Exercise objective.
Both the line below containing "let lo := offs.foldl min (offs.headD 0)" and the line containing "def Ctx.blendTake (c", along with every line between them, should be repeated exactly; no other line belongs in the answer.

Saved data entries
Content starts

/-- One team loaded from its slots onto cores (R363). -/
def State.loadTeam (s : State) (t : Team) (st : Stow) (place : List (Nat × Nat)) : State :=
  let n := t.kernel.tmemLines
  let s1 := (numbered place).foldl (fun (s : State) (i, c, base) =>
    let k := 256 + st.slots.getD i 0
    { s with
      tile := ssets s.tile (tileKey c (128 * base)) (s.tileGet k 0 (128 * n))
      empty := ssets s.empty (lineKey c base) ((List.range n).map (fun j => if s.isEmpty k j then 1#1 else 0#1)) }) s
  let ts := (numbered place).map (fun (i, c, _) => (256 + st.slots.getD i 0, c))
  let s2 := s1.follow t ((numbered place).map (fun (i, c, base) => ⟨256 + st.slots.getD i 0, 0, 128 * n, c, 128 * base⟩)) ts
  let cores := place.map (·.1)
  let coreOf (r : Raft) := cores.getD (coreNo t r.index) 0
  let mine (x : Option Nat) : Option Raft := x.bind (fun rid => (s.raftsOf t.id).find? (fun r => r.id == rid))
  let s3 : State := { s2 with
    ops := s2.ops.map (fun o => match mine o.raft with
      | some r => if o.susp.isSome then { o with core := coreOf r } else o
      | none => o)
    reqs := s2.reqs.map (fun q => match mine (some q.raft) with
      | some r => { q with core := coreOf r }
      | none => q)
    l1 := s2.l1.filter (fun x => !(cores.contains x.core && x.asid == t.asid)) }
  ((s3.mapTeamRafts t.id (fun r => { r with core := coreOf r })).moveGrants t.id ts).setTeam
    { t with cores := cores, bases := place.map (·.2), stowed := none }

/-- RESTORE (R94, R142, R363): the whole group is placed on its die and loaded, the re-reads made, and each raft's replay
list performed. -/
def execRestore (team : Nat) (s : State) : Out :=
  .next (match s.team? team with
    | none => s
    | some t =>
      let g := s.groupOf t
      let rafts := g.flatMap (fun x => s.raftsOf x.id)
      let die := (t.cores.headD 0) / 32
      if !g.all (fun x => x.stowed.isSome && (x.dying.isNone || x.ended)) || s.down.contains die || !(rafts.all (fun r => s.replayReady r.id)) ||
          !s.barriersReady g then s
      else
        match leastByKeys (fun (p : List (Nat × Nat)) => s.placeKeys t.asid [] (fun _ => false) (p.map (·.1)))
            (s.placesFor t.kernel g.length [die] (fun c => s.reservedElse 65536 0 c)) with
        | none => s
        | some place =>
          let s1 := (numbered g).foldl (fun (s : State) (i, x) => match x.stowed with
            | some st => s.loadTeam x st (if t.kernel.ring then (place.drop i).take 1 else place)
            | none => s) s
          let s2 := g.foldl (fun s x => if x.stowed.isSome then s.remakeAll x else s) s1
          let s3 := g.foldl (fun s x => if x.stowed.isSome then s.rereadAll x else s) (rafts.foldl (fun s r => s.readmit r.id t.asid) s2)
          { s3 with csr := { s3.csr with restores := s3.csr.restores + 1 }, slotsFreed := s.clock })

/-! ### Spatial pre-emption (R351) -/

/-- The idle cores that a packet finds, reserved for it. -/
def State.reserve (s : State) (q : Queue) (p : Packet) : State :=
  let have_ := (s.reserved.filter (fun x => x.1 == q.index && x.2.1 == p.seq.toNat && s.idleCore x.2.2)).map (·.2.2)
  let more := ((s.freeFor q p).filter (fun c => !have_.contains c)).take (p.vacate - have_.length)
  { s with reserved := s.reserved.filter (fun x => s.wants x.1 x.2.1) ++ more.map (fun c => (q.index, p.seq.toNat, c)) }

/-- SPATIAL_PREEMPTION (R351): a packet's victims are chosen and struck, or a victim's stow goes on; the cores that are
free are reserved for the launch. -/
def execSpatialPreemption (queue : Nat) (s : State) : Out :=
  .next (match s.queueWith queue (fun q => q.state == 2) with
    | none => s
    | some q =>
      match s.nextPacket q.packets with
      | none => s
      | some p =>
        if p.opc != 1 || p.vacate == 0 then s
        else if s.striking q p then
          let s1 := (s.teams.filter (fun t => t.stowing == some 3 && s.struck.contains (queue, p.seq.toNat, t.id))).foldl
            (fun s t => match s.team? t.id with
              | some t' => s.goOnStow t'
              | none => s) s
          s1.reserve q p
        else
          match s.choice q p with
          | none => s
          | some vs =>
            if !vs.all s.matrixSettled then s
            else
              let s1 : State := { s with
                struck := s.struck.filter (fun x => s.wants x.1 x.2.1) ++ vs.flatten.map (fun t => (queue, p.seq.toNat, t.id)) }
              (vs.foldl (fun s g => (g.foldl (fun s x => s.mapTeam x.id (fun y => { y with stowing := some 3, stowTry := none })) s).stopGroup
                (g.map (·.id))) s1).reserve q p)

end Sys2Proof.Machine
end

Content ends
Content starts

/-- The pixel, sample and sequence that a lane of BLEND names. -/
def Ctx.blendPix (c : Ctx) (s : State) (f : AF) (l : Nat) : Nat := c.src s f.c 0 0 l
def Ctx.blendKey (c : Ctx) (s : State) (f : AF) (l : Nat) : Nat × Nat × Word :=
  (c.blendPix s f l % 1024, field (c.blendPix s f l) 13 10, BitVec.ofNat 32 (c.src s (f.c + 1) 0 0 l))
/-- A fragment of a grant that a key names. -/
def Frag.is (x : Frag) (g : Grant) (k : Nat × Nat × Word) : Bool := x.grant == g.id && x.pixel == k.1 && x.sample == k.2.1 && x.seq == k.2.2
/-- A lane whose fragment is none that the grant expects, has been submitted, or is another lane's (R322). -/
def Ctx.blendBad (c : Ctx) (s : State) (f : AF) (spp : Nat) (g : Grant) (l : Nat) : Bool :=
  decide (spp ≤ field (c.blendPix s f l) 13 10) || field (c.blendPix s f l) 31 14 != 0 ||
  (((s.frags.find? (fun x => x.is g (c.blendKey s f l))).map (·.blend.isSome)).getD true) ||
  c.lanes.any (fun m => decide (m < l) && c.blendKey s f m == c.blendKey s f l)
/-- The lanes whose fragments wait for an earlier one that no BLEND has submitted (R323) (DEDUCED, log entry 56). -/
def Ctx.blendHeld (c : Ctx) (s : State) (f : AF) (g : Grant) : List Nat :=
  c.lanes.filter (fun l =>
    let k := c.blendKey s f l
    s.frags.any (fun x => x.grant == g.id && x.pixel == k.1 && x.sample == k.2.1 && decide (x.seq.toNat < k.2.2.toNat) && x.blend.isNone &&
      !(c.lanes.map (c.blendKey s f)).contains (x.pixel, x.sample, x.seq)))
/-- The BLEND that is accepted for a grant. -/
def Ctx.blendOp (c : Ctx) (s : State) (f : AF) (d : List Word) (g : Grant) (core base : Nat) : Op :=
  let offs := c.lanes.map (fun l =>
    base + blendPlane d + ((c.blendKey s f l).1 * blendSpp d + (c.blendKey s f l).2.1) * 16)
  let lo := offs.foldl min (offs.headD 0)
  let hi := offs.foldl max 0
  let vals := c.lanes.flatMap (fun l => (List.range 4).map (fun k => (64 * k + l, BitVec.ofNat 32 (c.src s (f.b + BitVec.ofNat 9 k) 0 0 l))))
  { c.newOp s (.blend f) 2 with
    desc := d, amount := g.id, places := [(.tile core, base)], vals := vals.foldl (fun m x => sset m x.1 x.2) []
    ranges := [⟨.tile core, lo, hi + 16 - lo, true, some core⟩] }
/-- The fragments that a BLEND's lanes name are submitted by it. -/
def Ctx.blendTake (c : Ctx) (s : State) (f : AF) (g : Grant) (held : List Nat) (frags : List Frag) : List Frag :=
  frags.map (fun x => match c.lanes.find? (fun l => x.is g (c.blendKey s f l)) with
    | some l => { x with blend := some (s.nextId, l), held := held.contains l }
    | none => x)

Content ends
Content starts

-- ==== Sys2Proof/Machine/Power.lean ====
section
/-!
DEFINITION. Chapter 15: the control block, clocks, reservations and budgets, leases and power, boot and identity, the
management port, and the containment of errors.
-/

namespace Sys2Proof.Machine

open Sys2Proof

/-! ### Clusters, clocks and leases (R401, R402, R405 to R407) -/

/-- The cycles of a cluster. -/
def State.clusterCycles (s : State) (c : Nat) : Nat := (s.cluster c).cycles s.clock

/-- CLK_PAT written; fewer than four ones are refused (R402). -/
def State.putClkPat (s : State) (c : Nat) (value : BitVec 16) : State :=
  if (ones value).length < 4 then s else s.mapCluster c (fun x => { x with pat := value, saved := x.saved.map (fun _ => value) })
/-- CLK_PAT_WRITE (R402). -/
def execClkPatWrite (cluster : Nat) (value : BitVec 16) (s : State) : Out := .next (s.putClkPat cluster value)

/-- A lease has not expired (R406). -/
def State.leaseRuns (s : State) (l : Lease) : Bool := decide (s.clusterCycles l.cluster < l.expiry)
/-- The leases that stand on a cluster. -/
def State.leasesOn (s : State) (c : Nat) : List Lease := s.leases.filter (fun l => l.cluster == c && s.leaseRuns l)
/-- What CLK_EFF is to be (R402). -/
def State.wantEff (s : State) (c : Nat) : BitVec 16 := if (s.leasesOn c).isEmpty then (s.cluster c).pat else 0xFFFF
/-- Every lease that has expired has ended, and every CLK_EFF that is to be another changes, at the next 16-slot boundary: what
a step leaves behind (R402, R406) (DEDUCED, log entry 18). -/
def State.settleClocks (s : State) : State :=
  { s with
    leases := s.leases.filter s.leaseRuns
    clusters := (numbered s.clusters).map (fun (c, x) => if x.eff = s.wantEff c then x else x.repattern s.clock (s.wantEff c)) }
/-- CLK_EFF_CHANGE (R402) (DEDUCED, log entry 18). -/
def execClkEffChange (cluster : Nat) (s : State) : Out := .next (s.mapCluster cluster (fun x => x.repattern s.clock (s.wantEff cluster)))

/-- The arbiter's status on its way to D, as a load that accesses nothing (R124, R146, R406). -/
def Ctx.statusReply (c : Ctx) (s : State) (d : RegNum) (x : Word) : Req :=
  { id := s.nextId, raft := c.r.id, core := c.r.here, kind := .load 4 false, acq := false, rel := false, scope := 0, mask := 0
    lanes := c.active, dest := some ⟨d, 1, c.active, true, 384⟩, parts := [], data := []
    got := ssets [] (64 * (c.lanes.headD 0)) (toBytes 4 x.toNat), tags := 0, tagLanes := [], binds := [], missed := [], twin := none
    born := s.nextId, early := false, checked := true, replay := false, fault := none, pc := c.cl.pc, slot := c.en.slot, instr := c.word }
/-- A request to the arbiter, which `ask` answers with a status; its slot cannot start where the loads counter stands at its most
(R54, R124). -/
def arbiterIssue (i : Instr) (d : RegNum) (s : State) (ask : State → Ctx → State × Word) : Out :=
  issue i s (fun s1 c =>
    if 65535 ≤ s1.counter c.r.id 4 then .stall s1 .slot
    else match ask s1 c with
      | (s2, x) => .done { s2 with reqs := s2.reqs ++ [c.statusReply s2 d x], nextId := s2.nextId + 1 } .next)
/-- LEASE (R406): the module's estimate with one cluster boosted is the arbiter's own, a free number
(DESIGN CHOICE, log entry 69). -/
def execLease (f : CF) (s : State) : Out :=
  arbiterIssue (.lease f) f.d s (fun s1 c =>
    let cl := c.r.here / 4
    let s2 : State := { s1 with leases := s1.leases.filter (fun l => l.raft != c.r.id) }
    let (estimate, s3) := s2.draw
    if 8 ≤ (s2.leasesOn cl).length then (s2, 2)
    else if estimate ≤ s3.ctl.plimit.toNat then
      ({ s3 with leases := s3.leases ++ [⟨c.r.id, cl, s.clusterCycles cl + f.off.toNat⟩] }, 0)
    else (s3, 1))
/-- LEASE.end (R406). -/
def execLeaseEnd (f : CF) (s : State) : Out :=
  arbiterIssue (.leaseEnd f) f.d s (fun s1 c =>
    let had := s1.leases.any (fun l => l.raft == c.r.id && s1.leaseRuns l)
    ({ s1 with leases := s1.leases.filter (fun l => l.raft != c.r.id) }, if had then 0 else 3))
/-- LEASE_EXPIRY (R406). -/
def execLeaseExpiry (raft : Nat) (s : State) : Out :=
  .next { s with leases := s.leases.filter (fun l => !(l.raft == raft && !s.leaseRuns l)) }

Content ends

Your response.
  let lo := offs.foldl min (offs.headD 0)
  let hi := offs.foldl max 0
  let vals := c.lanes.flatMap (fun l => (List.range 4).map (fun k => (64 * k + l, BitVec.ofNat 32 (c.src s (f.b + BitVec.ofNat 9 k) 0 0 l))))
  { c.newOp s (.blend f) 2 with
    desc := d, amount := g.id, places := [(.tile core, base)], vals := vals.foldl (fun m x => sset m x.1 x.2) []
    ranges := [⟨.tile core, lo, hi + 16 - lo, true, some core⟩] }
/-- The fragments that a BLEND's lanes name are submitted by it. -/
def Ctx.blendTake (c : Ctx) (s : State) (f : AF) (g : Grant) (held : List Nat) (frags : List Frag) : List Frag :=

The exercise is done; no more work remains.